Мы продолжаем публикацию бесед схиигумена Авраама (Рейдмана) о духовной жизни. Тема сегодняшней беседы — память смертная. Автор рассуждает о том, как научиться помнить о смерти по-христиански.

 

Помнить о смерти — это насущная необходимость для всякого человека. Однако это не так просто, как кажется, на первый взгляд. Нужно делать это правильно, чтобы вместо пользы не принести своей душе вреда. А то начнешь думать о вечной жизни, мечтать, как ты попадешь в райские обители… Отправишься гулять по райскому саду, глядишь, — подойдет к тебе змей и скажет то же, что сказал Еве, этим все и закончится. Такая мечтательность в духовной жизни чрезвычайно вредна, это путь к прелести. А воображение вечных мук, адских темниц и прочего для людей неподготовленных, не имеющих духовной крепости, может стать еще и поводом к отчаянию.

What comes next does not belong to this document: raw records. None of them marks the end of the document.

-- ==== Sys2Proof/Laws/Frame.lean ====
section
/-!
SUPPORT. What operations on the whole state leave in a part of it that they do not act on.
-/
namespace Sys2Proof.Machine
open Sys2Proof
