-- ==== Sys2Proof/Laws/Kept.lean ====
section
/-!
SUPPORT. What every command keeps: the queue, the canonical form of the region memory, and the range of the PTP counter. This file holds
the frame of the plain updates; the files under Laws/Kept/ hold one lemma for each operation.
-/
namespace Sys2Proof.Machine
open Sys2Proof

/-- The queue is `q`, the region memory is canonical, the counter holds a time. -/
structure Kept (q : List Instr) (s : State) : Prop where
  queue : s.pending = q
  mem : memWf s.regn.mem = true
  half : s.ptp.half < 2000000000
  sec : s.ptp.sec < 2 ^ 48

variable {q : List Instr} {s t : State}

theorem Kept.of (h : Kept q s) (h1 : t.pending = s.pending) (h2 : t.regn = s.regn) (h3 : t.ptp = s.ptp) : Kept q t :=
  ⟨h1.trans h.queue, h2 ▸ h.mem, h3 ▸ h.half, h3 ▸ h.sec⟩

theorem lit_kept {fab line xprt gard tmgr vat cell cmdq jrnl cmpr plce strp drvp pair bayp pol tap now drawn} (h : Kept q s) :
    Kept q (State.mk fab line s.ptp xprt gard tmgr vat cell cmdq s.regn jrnl cmpr plce strp drvp pair bayp pol tap now drawn s.pending) :=
  h.of rfl rfl rfl

theorem onFab_kept (k : Fab → Fab) (h : Kept q s) : Kept q (s.onFab k) := h.of rfl rfl rfl
theorem onLine_kept (k : LineSt → LineSt) (h : Kept q s) : Kept q (s.onLine k) := h.of rfl rfl rfl
theorem onXprt_kept (k : XprtSt → XprtSt) (h : Kept q s) : Kept q (s.onXprt k) := h.of rfl rfl rfl
theorem onGard_kept (k : GardSt → GardSt) (h : Kept q s) : Kept q (s.onGard k) := h.of rfl rfl rfl
theorem onTmgr_kept (k : TmgrSt → TmgrSt) (h : Kept q s) : Kept q (s.onTmgr k) := h.of rfl rfl rfl
theorem onVat_kept (k : VatSt → VatSt) (h : Kept q s) : Kept q (s.onVat k) := h.of rfl rfl rfl
theorem onCell_kept (k : CellSt → CellSt) (h : Kept q s) : Kept q (s.onCell k) := h.of rfl rfl rfl
theorem onCmdq_kept (k : CmdqSt → CmdqSt) (h : Kept q s) : Kept q (s.onCmdq k) := h.of rfl rfl rfl
theorem onJrnl_kept (k : JrnlSt → JrnlSt) (h : Kept q s) : Kept q (s.onJrnl k) := h.of rfl rfl rfl
theorem onCmpr_kept (k : CmprSt → CmprSt) (h : Kept q s) : Kept q (s.onCmpr k) := h.of rfl rfl rfl
theorem onPlce_kept (k : PlceSt → PlceSt) (h : Kept q s) : Kept q (s.onPlce k) := h.of rfl rfl rfl
theorem onStrp_kept (k : StrpSt → StrpSt) (h : Kept q s) : Kept q (s.onStrp k) := h.of rfl rfl rfl
theorem onDrvp_kept (k : DrvpSt → DrvpSt) (h : Kept q s) : Kept q (s.onDrvp k) := h.of rfl rfl rfl
theorem onPair_kept (k : PairSt → PairSt) (h : Kept q s) : Kept q (s.onPair k) := h.of rfl rfl rfl
theorem onPol_kept (k : PolSt → PolSt) (h : Kept q s) : Kept q (s.onPol k) := h.of rfl rfl rfl
theorem onIsland_kept (k : IslandSt → IslandSt) (h : Kept q s) : Kept q (s.onIsland k) := h.of rfl rfl rfl
theorem onPwr_kept (b : Nat) (k : BayPwr → BayPwr) (h : Kept q s) : Kept q (s.onPwr b k) := h.of rfl rfl rfl
/-- An update of REGN that leaves the memory canonical. -/
theorem onRegn_kept (k : RegnSt → RegnSt) (hk : ∀ g, memWf g.mem = true → memWf (k g).mem = true) (h : Kept q s) : Kept q (s.onRegn k) :=
  ⟨h.queue, hk _ h.mem, h.half, h.sec⟩
theorem onPtp_kept (k : PtpSt → PtpSt) (h1 : (k s.ptp).half < 2000000000) (h2 : (k s.ptp).sec < 2 ^ 48) (h : Kept q s) : Kept q (s.onPtp k) :=
  ⟨h.queue, h.mem, h1, h2⟩

theorem setF_kept (p : Page) (x : Fld) (n : Nat) (h : Kept q s) : Kept q (s.setF p x n) := onFab_kept (Fab.setF p x n) h
theorem satAdd_kept (p : Page) (x : Fld) (n : Nat) (h : Kept q s) : Kept q (s.satAdd p x n) := onFab_kept (Fab.satAdd p x n) h
theorem setTab_kept (p : Page) (a b c : Nat) (h : Kept q s) : Kept q (s.setTab p a b c) := onFab_kept (Fab.setTab p false a b c) h
theorem count_kept (e : Evt) (n : Nat) (h : Kept q s) : Kept q (s.count e n) := onFab_kept (Fab.count e n) h
theorem emit_kept (e : Emit) (h : Kept q s) : Kept q (s.emit e) := onFab_kept (Fab.emit e) h
theorem occur_kept (x : Src) (h : Kept q s) : Kept q (s.occur x) := onFab_kept (Fab.occur x) h
theorem pageEv_kept (p : Page) (e : PgEv) (h : Kept q s) : Kept q (s.pageEv p e) := onFab_kept (Fab.pageEv p e) h
theorem record_kept (a b : Nat) (h : Kept q s) : Kept q (s.record a b) := onFab_kept (Fab.postRecord ⟨a, s.timeStamp, b⟩) h
theorem when_kept (c : Bool) (g : State → State) (hg : Kept q s → Kept q (g s)) (h : Kept q s) : Kept q (s.when c g) := by
  unfold State.when
  split
  · exact hg h
  · exact h
theorem draw_kept {x : Nat} (h : Kept q s) (e : s.draw = (x, t)) : Kept q t := by
  injection e with _ e
  subst e
  exact h.of rfl rfl rfl
theorem draw_kept2 (h : Kept q s) : Kept q s.draw.2 := h.of rfl rfl rfl
theorem foldl_kept {α : Type} (g : State → α → State) (hg : ∀ u x, Kept q u → Kept q (g u x)) (l : List α) (h : Kept q s) :
    Kept q (l.foldl g s) := by
  induction l generalizing s with
  | nil => exact h
  | cons x l ih => exact ih (hg _ _ h)
/-- An optional state that keeps it all, where there is one. -/
structure OptKept (q : List Instr) (o : Option State) : Prop where
  kept : ∀ t, o = some t → Kept q t
theorem optKept_none : OptKept q none := ⟨by
  intro t e
  cases e⟩
theorem optKept_some (h : Kept q s) : OptKept q (some s) := ⟨by
  intro t e
  injection e with e
  exact e ▸ h⟩
theorem optKept_getD {o : Option State} (ho : OptKept q o) (h : Kept q s) : Kept q (o.getD s) := by
  cases o with
  | none => exact h
  | some t => exact ho.kept t rfl
theorem optKept_map {α : Type} (g : α → State) (o : Option α) (hg : ∀ a, Kept q (g a)) : OptKept q (o.map g) := by
  cases o with
  | none => exact optKept_none
  | some a => exact optKept_some (hg a)
theorem optKept_foldl {α : Type} (g : Option State → α → Option State) (hg : ∀ o x, OptKept q o → OptKept q (g o x)) (l : List α)
    {o : Option State} (h : OptKept q o) : OptKept q (l.foldl g o) := by
  induction l generalizing o with
  | nil => exact h
  | cons x l ih => exact ih (hg _ _ h)
/-- The meaning of a command that keeps it all. -/
theorem next_kept {r : State} (hr : Kept q r) (e : (Host.Outcome.next r : Result) = .next t) : Kept q t := by
  injection e with e
  exact e ▸ hr

/-- Writing bytes of the region memory, and zeroing a range, keep its canonical form. -/
theorem memWrite_wf (l : List Nat) (a : Nat) (m : SMap Byte) (h : memWf m = true) : memWf (memWrite l a m) = true := by
  induction l generalizing a m with
  | nil => exact h
  | cons b l ih => exact ih _ _ (SMap.put_wf m a (fun _ => 0) _ h)
theorem memPieces_wf (base : Nat) (l : List (Nat × List Nat)) (m : SMap Byte) (h : memWf m = true) :
    memWf (l.foldl (fun m e => memWrite e.2 (base + e.1) m) m) = true := by
  induction l generalizing m with
  | nil => exact h
  | cons e l ih => exact ih _ (memWrite_wf _ _ _ h)
theorem memZero_wf (a n : Nat) (m : SMap Byte) (h : memWf m = true) : memWf (memZero a n m) = true := SMap.filter_wf m _ _ h

end Sys2Proof.Machine
end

У преподобного Исаака Сирина есть такие слова: «Первая мысль, которая по человеколюбию Божию входит в человека и руководит его ко спасению, есть мысль об исходе из сего естества». Святые отцы говорят, что память смертная — это та добродетель, которая необходима нам, как хлеб. Но что такое память смертная и как она приобретается?

Неверующие люди смерти страшатся. Для них смерть — это исчезновение, поэтому они, имея привязанность к земной жизни, стараются, с одной стороны, всячески себя оберегать, а с другой — вообще не вспоминать о своей будущей кончине. Но такое, будто бы благоразумное, отношение к смерти приводит к противоположному результату — к безысходному отчаянию. И это вполне закономерно, потому что за этим «жизнерадостным» нежеланием помнить о смерти скрывается нежелание думать о своей вечной участи. Такие люди часто всю жизнь веселятся необыкновенным образом. Их веселье — «пир во время чумы», как сказал Пушкин. Они пьют, едят, придумывают всевозможные развлечения, чтобы не поддаться мраку, царящему в душе, чтобы не осталось ни одной свободной минутки обратить взор на себя, вспомнить о себе. Все их развлечения и безудержное веселье — признак именно глубочайшего уныния, отчаяния. Это тот страшный вид уныния, когда человек и самого уныния не видит, когда он уже погрузился в него с головой и как бы утонул в нем. Вспоминая о смерти, о вечности, человек снимает с себя пелену уныния и начинает ко всему относиться иначе — трезво.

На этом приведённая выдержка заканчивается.